TASK DIRECTIONS: From the first line of the material below to the line containing "word (00_scope.md R9). -/", repeat every line exactly and add nothing.

SOURCE MATERIAL:
▬▬▬▬▬▬

-- ==== Sys2Proof/Safety.lean ====
section
/-! DEFINITION. The terms the statements use: values as integers, written apart from the bit operations of the machine;
what an instruction leaves unchanged; what a trap and a delivered fault leave; the invariants of 10_state.md R23, R35, R38
and R46; and the environment's duty (b) of 60_exceptions.md R458. -/

namespace Sys2Proof.Safety

open Sys2Proof.Machine

/-! ## Values -/

/-- `z` modulo 2^XLEN, as a word (00_scope.md R9). -/
def wrap (x : Xlen) (z : Int) : Word := BitVec.ofInt 64 (z % 2 ^ x.bits)

/-- `signed(v)` of an XLEN-bit value: v, or v - 2^XLEN where bit XLEN-1 is set (00_scope.md R9). -/
def signedValue (x : Xlen) (v : Word) : Int :=
  if v.toNat < 2 ^ (x.bits - 1) then (v.toNat : Int) else (v.toNat : Int) - 2 ^ x.bits

/-- The `n`-byte little-endian value at store address `a` (20_memory.md R81). -/
def littleEndian (s : State) (a n : Nat) : Nat := ((List.range n).map fun k => (s.byte (a + k)).toNat * 256 ^ k).sum

/-- Byte `k` of a value: bits 8k+7 .. 8k (20_memory.md R81). -/
def byteOf (v : Word) (k : Nat) : Byte := BitVec.ofNat 8 (v.toNat / 256 ^ k)

/-- `pc + 4` modulo 2^XLEN (10_state.md R22). -/
def nextPc (s : State) : Word := wrap s.par.xlen (s.pcVal.toNat + 4)

/-! ## Words -/

/-- `w[6:0]` (30_encoding.md R131). -/
def opcodeOf (w : BitVec 32) : Nat := w.toNat % 2 ^ 7

/-- `w[14:12]` (30_encoding.md R131). -/
def funct3Of (w : BitVec 32) : Nat := w.toNat / 2 ^ 12 % 8

/-- `w[31:25]` (30_encoding.md R131). -/
def funct7Of (w : BitVec 32) : Nat := w.toNat / 2 ^ 25

/-- The word is no instruction at this XLEN (30_encoding.md R160). -/
def Rejected (x : Xlen) (w : BitVec 32) : Prop := decode x w = .error (.illegalInstruction w)

/-! ## What an instruction leaves -/

/-- From `s` to `t` the instruction wrote `v` to `x[rd]`, or nothing for x0, and set the pc to `target`: every other
register, every byte and every other field of the state is as before. -/
structure Wrote (s t : State) (rd : Reg) (v target : Word) : Prop where
  pc : t.pcVal = target
  result : t.readReg rd = if rd = 0 then 0 else v
  others : ∀ r, r ≠ rd → t.readReg r = s.readReg r
  bytes : ∀ a, t.byte a = s.byte a
  rest : t = { s with regs := t.regs, pc := t.pc }

/-- The instruction only set the pc to `target`. -/
structure OnlyPc (s t : State) (target : Word) : Prop where
  pc : t.pcVal = target
  registers : ∀ r, t.readReg r = s.readReg r
  bytes : ∀ a, t.byte a = s.byte a
  rest : t = { s with pc := t.pc }

/-- The instruction stored the low `n` bytes of `v` at address `a`, least significant first, and advanced the pc. -/
structure Stored (s t : State) (a n : Nat) (v : Word) : Prop where
  pc : t.pcVal = nextPc s
  registers : ∀ r, t.readReg r = s.readReg r
  inside : ∀ k, k < n → t.byte (a + k) = byteOf v k
  outside : ∀ b, b < a ∨ a + n ≤ b → t.byte b = s.byte b
  rest : t = { s with mem := t.mem, pc := t.pc }

/-- The instruction wrote `v` to `x[rd]` and `w` to CSR word `c`, and advanced the pc. -/
structure WroteCsr (s t : State) (rd : Reg) (v : Word) (c : CsrNum) (w : Word) : Prop where
  pc : t.pcVal = nextPc s
  result : t.readReg rd = if rd = 0 then 0 else v
  others : ∀ r, r ≠ rd → t.readReg r = s.readReg r
  word : t.readCsr c = w
  otherWords : ∀ d, d ≠ c → t.readCsr d = s.readCsr d
  bytes : ∀ a, t.byte a = s.byte a
  rest : t = { s with regs := t.regs, pc := t.pc, csrs := t.csrs }

/-- The instruction completes with the result `v` in `rd` and the pc at the next instruction. -/
def Computes (i : Instr) (s : State) (rd : Reg) (v : Word) : Prop := ∃ t, exec i s = .next t ∧ Wrote s t rd v (nextPc s)

/-! ## Traps and faults -/

/-- Trap entry with kind `k` and value `v` (60_exceptions.md R410): the trap record, the core and dispatcher state and one
note; registers, pc, CSR words, bytes and all else as before. -/
structure Trapped (s t : State) (k : Kind) (v : Word) : Prop where
  recordValid : t.tr.valid = true
  kind : t.tr.kind = k
  addr : t.tr.addr = v
  savedPc : t.tr.savedPc = s.pcVal
  savedRegs : ∀ r, t.trapReg r = s.readReg r
  core : t.coreState = .trapped
  dispatcher : t.tdState = .classify
  noDeadline : t.tdDlValid = false
  note : t.notes = s.notes ++ [⟨.trap, k, v, s.pcVal, if k = .syscall then s.readReg 17 else 0⟩]
  rest : t = { s with
    tr := t.tr, coreState := t.coreState, tdState := t.tdState, tdDlValid := t.tdDlValid, notes := t.notes }

/-- The three cause words written at fault delivery (60_exceptions.md R415). -/
structure CausesWritten (t : State) (k : Kind) (v e : Word) : Prop where
  tcause : t.readCsr csrTcause = k.code.setWidth 64
  tval : t.readCsr csrTval = v
  tepc : t.readCsr csrTepc = e

/-- A CSR word fault delivery does not write. -/
def otherCsr (c : CsrNum) : Prop := c ≠ csrTcause ∧ c ≠ csrTval ∧ c ≠ csrTepc ∧ c ≠ csrThandler

/-- The fault `k` with value `v` attributed to the pc `e` was delivered to the handler armed in `s`
(60_exceptions.md R415). -/
structure Delivered (s t : State) (k : Kind) (v e : Word) : Prop where
  causes : CausesWritten t k v e
  pc : t.pcVal = wrap s.par.xlen (4 * ((s.readCsr csrThandler).toNat / 4))
  disarmed : t.readCsr csrThandler = wrap s.par.xlen (2 * ((s.readCsr csrThandler).toNat / 2))
  otherWords : ∀ c, otherCsr c → t.readCsr c = s.readCsr c
  core : t.coreState = .fetching
  dispatcher : t.tdState = .idle ∧ t.tdDlValid = false
  record : t.tr = { s.tr with valid := false }
  rest : t = { s with
    csrs := t.csrs, pc := t.pc, coreState := t.coreState, tdState := t.tdState, tdDlValid := t.tdDlValid, tr := t.tr }

/-- The core was terminated with no entry pending (60_exceptions.md R417): the note and the cleared dispatcher; the CSR
bank may differ from that of `s`, all else is as before. -/
structure Terminated (s t : State) (k : Kind) (v e : Word) : Prop where
  core : t.coreState = .terminated
  dispatcher : t.tdState = .idle ∧ t.tdDlValid = false ∧ t.tdOut = { s.tdOut with valid := false }
  record : t.tr = { s.tr with valid := false }
  note : t.notes = s.notes ++ [⟨.terminate, k, v, e, 0⟩]
  rest : t = { s with
    csrs := t.csrs, coreState := t.coreState, tdState := t.tdState, tdDlValid := t.tdDlValid, tdOut := t.tdOut,
    tr := t.tr, notes := t.notes }

/-- The core resumed at the instruction after the trapping one (60_exceptions.md R429), with `x[10]` and `x[11]` as given
and no other register changed. -/
structure Resumed (s t : State) (a0 a1 : Word) : Prop where
  pc : t.pcVal = wrap s.par.xlen (s.tr.savedPc.toNat + 4)
  core : t.coreState = .fetching
  dispatcher : t.tdState = .idle ∧ t.tdDlValid = false
  record : t.tr.valid = false
  x10 : t.readReg 10 = a0
  x11 : t.readReg 11 = a1
  others : ∀ r, r ≠ 10 → r ≠ 11 → t.readReg r = s.readReg r
  csrs : t.csrs = s.csrs

/-- The instruction traps with kind `k` and value `v` and does nothing else. -/
def Traps (i : Instr) (s : State) (k : Kind) (v : Word) : Prop := ∃ t, exec i s = .next t ∧ Trapped s t k v

/-- A branch with condition `c` to `target`: to an aligned target where `c` holds, to `pc + 4` where it does not, and
nothing else changes (41_control_transfer.md R234). -/
def Branches (i : Instr) (s : State) (c : Prop) (target : Word) : Prop :=
  (c → target.toNat % 4 = 0 → ∃ t, exec i s = .next t ∧ OnlyPc s t target) ∧
    (¬c → ∃ t, exec i s = .next t ∧ OnlyPc s t (nextPc s))

/-- A load or store refused with `e` traps at the first byte `a` of the access (20_memory.md R94). -/
def AccessTraps (i : Instr) (s : State) (e : OpError) (a : Word) : Prop :=
  Traps i s (if e = .stale then .staleHandle else .memoryViolation) a

/-- The target of a branch or of JAL: pc plus the offset, modulo 2^XLEN (41_control_transfer.md R230). -/
def targetOf (s : State) {n : Nat} (off : BitVec n) : Word := wrap s.par.xlen (s.pcVal.toNat + off.toInt)

/-- The effective address: base plus displacement, modulo 2^XLEN (42_load_store.md R250). -/
def addressOf (s : State) (rs1 : Reg) (imm : BitVec 12) : Word :=
  wrap s.par.xlen ((s.readReg rs1).toNat + imm.toInt)

/-- The target of JALR: the sum with bit 0 cleared (41_control_transfer.md R233). -/
def jumpTarget (s : State) (rs1 : Reg) (imm : BitVec 12) : Word :=
  BitVec.ofNat 64 ((addressOf s rs1 imm).toNat / 2 * 2)

/-- The permission bit a need asks for is in both permission sets (20_memory.md R90 test 4, R91). -/
def Granted (mask perms : Perms) : Need → Prop
  | .nothing => True
  | .read => mask.getLsbD 0 = true ∧ perms.getLsbD 0 = true
  | .write => mask.getLsbD 1 = true ∧ perms.getLsbD 1 = true
  | .execute => mask.getLsbD 2 = true ∧ perms.getLsbD 2 = true

/-- The handle is stale: tests 1 and 2 of 20_memory.md R90. -/
def IsStale (s : State) (h : Handle) : Prop :=
  s.par.nregion ≤ h.rid ∨ (s.region h.rid).valid = false ∨ (s.region h.rid).gen ≠ h.gen

/-- `[addr, addr + len)` lies in the Region's range, in unbounded integers (20_memory.md R90 test 3). -/
def Inside (r : Region) (addr len : Nat) : Prop :=
  r.base.toNat ≤ addr ∧ addr + len ≤ r.base.toNat + r.length.toNat

/-- The access stays within what the CPU reaches: its last byte is not beyond 2^XLEN - 1 (20_memory.md R98). -/
def InReach (s : State) (addr len : Nat) : Prop := addr + len ≤ 2 ^ s.par.xlen.bits

/-- The address lies in the range of slot `i`, which is a valid Region. -/
def Covers (s : State) (i a : Nat) : Prop :=
  (s.region i).valid = true ∧ (s.region i).base.toNat ≤ a ∧ a < (s.region i).base.toNat + (s.region i).length.toNat

/-- Slot `i` is a candidate of `CAP_LOOKUP(a)` (20_memory.md R92). -/
def Candidate (s : State) (a i : Nat) : Prop := i < s.par.nregion ∧ (s.cap i).valid = true ∧ Covers s i a

/-! ## Rings -/

/-- The frames of a ring, oldest first (10_state.md R38). -/
def framesOf (cap : Nat) (r : Ring) : List FrameBits :=
  (List.range r.count).map fun k => r.slot ((r.tail.toNat + k) % cap)

/-! ## Operations of the dispatcher and of the ports -/

/-- `region[i]` is `r` in `t`, and every other Region is as in `s`. -/
def OnlyRegion (s t : State) (i : Nat) (r : Region) : Prop := t.region i = r ∧ ∀ j, j ≠ i → t.region j = s.region j

/-- `cap[i]` is `c` in `t`, and every other slot is as in `s`. -/
def OnlyCap (s t : State) (i : Nat) (c : Cap) : Prop := t.cap i = c ∧ ∀ j, j ≠ i → t.cap j = s.cap j

/-- The driver port is quiescent (60_exceptions.md R450). -/
def Quiescent (s : State) : Prop := s.coreRun = false ∧ s.tdState = .idle ∧ s.log.state = .empty

/-- The driver command is refused and changes nothing (60_exceptions.md R450). -/
def Refuses (s : State) (c : DriverCmd) : Prop := perform (.driver c) s = .next { s with reply := .refused }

▬▬▬▬▬▬

YOUR RESPONSE:
-- ==== Sys2Proof/Safety.lean ====
section
/-! DEFINITION. The terms the statements use: values as integers, written apart from the bit operations of the machine;
what an instruction leaves unchanged; what a trap and a delivered fault leave; the invariants of 10_state.md R23, R35, R38
and R46; and the environment's duty (b) of 60_exceptions.md R458. -/

namespace Sys2Proof.Safety

open Sys2Proof.Machine

/-! ## Values -/

/-- `z` modulo 2^XLEN, as a word (00_scope.md R9). -/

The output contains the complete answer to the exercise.